-- DATASET EXCERPTS follows --

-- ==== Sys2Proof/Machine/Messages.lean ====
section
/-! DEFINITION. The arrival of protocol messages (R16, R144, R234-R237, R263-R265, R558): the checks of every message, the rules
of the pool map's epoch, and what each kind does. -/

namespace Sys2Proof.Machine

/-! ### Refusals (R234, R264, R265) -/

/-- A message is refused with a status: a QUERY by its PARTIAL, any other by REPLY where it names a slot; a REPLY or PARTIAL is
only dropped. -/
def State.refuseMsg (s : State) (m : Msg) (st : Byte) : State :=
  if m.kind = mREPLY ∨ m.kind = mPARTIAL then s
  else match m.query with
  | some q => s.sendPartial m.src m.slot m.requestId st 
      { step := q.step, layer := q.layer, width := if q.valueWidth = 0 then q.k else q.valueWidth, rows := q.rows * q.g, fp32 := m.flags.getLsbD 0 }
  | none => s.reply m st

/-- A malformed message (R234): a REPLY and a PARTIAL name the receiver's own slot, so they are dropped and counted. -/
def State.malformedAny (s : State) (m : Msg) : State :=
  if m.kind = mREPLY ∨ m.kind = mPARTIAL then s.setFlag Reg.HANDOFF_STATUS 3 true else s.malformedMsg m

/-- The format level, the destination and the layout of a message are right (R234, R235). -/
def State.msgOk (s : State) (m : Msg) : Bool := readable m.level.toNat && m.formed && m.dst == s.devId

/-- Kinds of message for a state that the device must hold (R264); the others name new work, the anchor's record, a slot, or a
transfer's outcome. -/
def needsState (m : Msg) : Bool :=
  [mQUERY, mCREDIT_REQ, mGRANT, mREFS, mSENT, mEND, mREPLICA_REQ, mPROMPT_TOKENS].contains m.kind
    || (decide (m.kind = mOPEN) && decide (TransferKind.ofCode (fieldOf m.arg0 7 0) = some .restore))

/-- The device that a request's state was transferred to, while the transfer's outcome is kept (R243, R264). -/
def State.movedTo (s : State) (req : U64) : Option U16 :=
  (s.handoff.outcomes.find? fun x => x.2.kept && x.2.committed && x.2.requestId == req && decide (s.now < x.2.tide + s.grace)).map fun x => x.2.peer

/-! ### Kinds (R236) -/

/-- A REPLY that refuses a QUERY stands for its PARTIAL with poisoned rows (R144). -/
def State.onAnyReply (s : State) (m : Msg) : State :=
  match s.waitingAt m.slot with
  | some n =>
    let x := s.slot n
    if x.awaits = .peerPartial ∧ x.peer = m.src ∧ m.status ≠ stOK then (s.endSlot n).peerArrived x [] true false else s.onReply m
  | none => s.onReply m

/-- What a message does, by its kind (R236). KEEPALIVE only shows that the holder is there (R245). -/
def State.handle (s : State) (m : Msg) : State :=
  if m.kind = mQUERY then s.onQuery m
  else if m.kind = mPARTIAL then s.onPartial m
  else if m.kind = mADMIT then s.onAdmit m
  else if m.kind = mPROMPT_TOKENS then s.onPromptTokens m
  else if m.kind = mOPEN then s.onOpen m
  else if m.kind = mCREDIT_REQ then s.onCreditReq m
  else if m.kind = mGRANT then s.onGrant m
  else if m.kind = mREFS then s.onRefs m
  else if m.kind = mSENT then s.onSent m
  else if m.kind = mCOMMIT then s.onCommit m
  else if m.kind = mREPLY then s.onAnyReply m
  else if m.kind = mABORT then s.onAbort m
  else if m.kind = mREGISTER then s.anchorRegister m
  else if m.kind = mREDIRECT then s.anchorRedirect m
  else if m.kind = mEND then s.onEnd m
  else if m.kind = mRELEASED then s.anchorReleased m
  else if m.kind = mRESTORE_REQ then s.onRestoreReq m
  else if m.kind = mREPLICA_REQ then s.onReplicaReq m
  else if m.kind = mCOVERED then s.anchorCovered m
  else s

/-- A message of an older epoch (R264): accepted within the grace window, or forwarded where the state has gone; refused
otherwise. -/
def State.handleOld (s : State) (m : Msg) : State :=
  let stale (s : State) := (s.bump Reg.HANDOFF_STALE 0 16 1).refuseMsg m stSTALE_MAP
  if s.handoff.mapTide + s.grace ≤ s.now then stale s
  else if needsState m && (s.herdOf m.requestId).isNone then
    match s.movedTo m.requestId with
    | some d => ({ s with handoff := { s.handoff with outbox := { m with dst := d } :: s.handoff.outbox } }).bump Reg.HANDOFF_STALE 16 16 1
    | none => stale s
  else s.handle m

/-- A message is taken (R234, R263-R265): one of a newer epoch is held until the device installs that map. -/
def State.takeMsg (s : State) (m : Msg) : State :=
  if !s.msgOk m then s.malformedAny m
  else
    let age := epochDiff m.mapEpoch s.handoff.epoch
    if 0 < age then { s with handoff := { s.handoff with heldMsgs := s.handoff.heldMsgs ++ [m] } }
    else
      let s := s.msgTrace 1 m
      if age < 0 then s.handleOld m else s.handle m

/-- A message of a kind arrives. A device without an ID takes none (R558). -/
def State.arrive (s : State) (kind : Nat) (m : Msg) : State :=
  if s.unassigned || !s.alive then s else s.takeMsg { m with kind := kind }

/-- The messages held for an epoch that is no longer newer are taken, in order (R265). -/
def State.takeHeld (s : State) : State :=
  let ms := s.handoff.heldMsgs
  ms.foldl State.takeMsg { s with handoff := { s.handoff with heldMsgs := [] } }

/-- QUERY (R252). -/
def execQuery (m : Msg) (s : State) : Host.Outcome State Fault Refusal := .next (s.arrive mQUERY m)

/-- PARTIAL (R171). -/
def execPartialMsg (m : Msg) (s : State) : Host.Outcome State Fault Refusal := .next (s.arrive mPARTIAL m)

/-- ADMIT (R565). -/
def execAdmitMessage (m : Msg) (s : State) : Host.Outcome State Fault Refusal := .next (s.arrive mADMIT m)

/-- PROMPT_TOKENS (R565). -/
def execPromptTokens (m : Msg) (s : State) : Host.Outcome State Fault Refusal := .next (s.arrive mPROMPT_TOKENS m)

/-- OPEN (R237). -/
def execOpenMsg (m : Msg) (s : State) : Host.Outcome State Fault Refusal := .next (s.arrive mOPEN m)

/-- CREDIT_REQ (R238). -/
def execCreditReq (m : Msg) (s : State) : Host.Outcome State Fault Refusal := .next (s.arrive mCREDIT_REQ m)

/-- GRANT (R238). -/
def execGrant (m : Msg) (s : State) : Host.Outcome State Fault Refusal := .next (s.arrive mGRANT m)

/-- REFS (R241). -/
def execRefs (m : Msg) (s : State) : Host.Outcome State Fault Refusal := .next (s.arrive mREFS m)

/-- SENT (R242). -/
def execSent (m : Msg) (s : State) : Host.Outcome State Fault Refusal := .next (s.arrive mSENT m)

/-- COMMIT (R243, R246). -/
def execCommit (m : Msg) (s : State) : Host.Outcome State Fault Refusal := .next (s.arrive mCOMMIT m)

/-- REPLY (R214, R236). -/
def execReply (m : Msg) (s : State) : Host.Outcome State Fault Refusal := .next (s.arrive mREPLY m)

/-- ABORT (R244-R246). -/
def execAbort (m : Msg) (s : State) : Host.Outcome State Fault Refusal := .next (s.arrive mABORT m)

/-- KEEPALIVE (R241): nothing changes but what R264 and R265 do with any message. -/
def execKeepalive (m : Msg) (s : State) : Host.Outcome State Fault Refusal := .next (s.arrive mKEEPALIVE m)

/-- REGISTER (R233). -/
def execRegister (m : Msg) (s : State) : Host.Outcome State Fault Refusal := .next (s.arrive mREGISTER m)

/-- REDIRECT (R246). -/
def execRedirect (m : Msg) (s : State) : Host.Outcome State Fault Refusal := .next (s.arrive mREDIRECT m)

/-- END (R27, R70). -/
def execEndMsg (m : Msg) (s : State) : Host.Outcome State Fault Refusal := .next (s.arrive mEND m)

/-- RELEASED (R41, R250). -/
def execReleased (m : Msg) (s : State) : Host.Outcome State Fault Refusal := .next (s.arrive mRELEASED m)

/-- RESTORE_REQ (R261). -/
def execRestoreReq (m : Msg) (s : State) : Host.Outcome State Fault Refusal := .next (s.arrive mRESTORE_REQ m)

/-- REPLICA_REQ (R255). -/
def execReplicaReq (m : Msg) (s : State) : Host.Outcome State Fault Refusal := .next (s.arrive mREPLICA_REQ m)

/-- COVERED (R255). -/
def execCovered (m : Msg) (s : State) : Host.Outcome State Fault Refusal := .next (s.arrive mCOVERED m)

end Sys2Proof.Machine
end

-- DATASET EXCERPTS concluded --

## WHAT YOU NEED TO DO
Your answer should consist only of the lines above between the line holding "REFS (R241). -/" and the line holding "ABORT (R244-R246). -/", inclusive, each transcribed exactly.

## SOLUTION TO THIS PROBLEM
/-- REFS (R241). -/
def execRefs (m : Msg) (s : State) : Host.Outcome State Fault Refusal := .next (s.arrive mREFS m)

/-- SENT (R242). -/
def execSent (m : Msg) (s : State) : Host.Outcome State Fault Refusal := .next (s.arrive mSENT m)

/-- COMMIT (R243, R246). -/
def execCommit (m : Msg) (s : State) : Host.Outcome State Fault Refusal := .next (s.arrive mCOMMIT m)

/-- REPLY (R214, R236). -/
def execReply (m : Msg) (s : State) : Host.Outcome State Fault Refusal := .next (s.arrive mREPLY m)

/-- ABORT (R244-R246). -/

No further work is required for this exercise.